Only the lines below between the ones containing "2).setReg (R.pwkCfg 0)" and "its line. -/", inclusive, are to be reproduced, each exactly as it stands.

Entries taken from a collection:
________________
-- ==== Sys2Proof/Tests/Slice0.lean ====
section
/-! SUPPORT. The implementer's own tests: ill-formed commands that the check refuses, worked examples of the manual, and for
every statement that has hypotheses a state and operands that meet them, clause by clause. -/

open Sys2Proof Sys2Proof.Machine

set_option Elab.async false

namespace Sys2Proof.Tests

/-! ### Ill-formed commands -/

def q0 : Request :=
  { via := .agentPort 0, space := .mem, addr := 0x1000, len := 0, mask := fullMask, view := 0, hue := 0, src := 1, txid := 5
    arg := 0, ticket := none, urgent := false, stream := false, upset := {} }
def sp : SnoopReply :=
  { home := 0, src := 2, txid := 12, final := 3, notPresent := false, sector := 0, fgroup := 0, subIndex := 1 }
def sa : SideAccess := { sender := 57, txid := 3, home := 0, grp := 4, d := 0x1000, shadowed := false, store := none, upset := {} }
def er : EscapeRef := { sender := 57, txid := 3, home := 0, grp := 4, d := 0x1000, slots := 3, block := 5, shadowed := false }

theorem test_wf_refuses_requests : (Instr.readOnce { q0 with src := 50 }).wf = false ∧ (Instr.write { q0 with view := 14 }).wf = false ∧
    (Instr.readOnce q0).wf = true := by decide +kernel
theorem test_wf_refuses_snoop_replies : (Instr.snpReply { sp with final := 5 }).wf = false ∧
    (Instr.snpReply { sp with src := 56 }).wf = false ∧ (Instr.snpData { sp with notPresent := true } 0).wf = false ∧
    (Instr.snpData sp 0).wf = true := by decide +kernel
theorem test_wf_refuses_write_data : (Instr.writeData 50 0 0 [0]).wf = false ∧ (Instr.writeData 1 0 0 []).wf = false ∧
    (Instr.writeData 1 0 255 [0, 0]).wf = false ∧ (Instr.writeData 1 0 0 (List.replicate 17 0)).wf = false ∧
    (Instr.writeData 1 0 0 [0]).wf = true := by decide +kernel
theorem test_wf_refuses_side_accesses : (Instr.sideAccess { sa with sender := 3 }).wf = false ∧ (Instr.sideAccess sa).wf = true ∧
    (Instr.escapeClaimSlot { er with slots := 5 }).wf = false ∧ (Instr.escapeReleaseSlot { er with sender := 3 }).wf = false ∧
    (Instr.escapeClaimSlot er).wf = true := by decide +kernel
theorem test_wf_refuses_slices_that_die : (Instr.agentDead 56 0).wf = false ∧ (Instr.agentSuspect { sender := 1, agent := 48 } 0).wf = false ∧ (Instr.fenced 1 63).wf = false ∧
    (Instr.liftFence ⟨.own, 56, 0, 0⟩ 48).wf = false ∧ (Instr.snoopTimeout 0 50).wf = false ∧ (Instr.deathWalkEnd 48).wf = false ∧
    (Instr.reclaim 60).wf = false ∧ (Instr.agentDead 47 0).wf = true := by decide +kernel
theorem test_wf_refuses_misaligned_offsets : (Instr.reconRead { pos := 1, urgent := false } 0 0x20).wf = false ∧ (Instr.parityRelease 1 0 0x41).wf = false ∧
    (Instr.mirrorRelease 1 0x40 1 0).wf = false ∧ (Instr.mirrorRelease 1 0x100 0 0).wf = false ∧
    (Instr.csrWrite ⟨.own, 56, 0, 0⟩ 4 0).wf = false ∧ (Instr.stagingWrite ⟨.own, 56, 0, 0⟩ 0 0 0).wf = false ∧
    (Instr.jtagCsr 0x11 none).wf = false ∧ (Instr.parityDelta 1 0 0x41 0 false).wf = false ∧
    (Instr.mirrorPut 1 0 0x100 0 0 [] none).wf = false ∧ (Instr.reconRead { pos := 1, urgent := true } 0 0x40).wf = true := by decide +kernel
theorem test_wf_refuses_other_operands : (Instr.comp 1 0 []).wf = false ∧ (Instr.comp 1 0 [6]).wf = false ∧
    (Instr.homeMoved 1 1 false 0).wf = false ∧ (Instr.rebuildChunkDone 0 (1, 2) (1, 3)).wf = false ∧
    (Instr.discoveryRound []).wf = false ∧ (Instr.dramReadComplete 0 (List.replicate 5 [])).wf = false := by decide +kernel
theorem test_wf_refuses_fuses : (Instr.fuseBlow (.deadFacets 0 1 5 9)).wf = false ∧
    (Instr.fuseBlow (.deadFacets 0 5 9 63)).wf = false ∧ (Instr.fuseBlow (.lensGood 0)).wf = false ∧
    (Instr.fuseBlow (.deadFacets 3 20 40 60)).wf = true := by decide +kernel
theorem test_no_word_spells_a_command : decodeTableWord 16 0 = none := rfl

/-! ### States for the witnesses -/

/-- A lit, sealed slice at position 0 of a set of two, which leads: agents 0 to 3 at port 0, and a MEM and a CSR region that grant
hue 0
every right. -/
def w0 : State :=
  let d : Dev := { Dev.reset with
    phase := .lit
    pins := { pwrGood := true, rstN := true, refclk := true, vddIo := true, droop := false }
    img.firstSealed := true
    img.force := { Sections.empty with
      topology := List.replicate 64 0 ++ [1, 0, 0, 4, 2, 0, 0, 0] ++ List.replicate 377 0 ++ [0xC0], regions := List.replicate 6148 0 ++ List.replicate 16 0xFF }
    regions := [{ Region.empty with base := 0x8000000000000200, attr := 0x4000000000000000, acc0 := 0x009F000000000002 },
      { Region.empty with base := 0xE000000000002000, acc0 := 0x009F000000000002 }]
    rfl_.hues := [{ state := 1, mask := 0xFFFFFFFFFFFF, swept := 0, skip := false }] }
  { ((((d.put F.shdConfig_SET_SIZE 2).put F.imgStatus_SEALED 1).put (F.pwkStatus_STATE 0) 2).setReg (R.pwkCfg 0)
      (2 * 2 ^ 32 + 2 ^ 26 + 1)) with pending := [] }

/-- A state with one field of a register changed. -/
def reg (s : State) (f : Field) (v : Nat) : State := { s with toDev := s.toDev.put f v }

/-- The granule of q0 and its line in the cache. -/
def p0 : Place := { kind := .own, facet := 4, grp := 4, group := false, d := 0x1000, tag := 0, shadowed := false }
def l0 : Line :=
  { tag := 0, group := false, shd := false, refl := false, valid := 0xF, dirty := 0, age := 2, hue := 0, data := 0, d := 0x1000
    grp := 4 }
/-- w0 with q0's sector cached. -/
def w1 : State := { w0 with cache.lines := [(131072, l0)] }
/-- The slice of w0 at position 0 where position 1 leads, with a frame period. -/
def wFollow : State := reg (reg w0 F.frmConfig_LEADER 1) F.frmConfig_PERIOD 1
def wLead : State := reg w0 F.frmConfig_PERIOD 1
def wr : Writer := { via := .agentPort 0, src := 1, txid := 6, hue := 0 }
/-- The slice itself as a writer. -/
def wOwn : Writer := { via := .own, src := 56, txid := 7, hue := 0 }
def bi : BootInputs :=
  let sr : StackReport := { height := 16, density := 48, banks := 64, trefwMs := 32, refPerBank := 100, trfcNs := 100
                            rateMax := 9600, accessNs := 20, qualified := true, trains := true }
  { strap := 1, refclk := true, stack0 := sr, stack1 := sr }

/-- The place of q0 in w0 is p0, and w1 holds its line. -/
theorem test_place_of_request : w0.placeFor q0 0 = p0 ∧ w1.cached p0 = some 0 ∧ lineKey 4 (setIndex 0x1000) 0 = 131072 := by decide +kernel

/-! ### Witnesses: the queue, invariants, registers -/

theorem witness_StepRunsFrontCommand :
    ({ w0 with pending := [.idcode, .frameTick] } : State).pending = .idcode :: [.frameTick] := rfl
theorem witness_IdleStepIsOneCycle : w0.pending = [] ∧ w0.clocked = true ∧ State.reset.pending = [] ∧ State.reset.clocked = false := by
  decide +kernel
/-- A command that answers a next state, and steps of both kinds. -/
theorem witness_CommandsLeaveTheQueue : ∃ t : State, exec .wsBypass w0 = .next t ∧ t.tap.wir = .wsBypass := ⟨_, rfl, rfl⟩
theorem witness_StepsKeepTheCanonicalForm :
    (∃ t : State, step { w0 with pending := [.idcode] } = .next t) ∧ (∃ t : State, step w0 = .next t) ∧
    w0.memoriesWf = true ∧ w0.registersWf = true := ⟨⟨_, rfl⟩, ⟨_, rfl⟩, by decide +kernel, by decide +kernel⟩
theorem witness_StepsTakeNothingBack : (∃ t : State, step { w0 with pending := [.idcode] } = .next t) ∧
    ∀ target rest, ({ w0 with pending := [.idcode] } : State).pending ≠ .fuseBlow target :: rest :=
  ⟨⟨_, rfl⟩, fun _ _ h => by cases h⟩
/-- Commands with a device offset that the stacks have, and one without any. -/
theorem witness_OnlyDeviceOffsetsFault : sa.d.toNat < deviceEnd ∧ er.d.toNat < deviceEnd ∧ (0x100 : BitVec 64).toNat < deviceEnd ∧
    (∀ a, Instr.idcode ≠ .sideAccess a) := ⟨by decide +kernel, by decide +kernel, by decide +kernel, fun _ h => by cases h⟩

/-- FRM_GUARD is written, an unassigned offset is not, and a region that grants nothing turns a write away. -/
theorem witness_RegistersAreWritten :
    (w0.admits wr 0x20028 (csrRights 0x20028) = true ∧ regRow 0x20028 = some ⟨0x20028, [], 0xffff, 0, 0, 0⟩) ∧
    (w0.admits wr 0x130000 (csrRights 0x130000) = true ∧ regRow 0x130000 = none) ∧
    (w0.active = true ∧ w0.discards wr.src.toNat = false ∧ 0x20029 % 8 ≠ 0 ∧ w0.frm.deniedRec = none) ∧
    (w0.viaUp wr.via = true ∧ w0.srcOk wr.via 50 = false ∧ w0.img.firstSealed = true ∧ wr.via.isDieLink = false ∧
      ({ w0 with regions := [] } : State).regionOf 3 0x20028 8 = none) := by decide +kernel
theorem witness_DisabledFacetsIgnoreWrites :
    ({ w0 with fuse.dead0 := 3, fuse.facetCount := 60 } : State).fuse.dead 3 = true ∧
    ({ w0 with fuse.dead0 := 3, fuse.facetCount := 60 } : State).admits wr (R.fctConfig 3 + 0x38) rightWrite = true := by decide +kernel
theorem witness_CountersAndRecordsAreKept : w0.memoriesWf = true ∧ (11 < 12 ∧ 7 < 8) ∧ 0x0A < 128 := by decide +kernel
________________
▸ **EXERCISE SOLUTION**:
  { ((((d.put F.shdConfig_SET_SIZE 2).put F.imgStatus_SEALED 1).put (F.pwkStatus_STATE 0) 2).setReg (R.pwkCfg 0)
      (2 * 2 ^ 32 + 2 ^ 26 + 1)) with pending := [] }

/-- A state with one field of a register changed. -/
def reg (s : State) (f : Field) (v : Nat) : State := { s with toDev := s.toDev.put f v }

/-- The granule of q0 and its line in the cache. -/
def p0 : Place := { kind := .own, facet := 4, grp := 4, group := false, d := 0x1000, tag := 0, shadowed := false }
def l0 : Line :=
  { tag := 0, group := false, shd := false, refl := false, valid := 0xF, dirty := 0, age := 2, hue := 0, data := 0, d := 0x1000
    grp := 4 }
/-- w0 with q0's sector cached. -/
def w1 : State := { w0 with cache.lines := [(131072, l0)] }
/-- The slice of w0 at position 0 where position 1 leads, with a frame period. -/
def wFollow : State := reg (reg w0 F.frmConfig_LEADER 1) F.frmConfig_PERIOD 1
def wLead : State := reg w0 F.frmConfig_PERIOD 1
def wr : Writer := { via := .agentPort 0, src := 1, txid := 6, hue := 0 }
/-- The slice itself as a writer. -/
def wOwn : Writer := { via := .own, src := 56, txid := 7, hue := 0 }
def bi : BootInputs :=
  let sr : StackReport := { height := 16, density := 48, banks := 64, trefwMs := 32, refPerBank := 100, trfcNs := 100
                            rateMax := 9600, accessNs := 20, qualified := true, trains := true }
  { strap := 1, refclk := true, stack0 := sr, stack1 := sr }

/-- The place of q0 in w0 is p0, and w1 holds its line. -/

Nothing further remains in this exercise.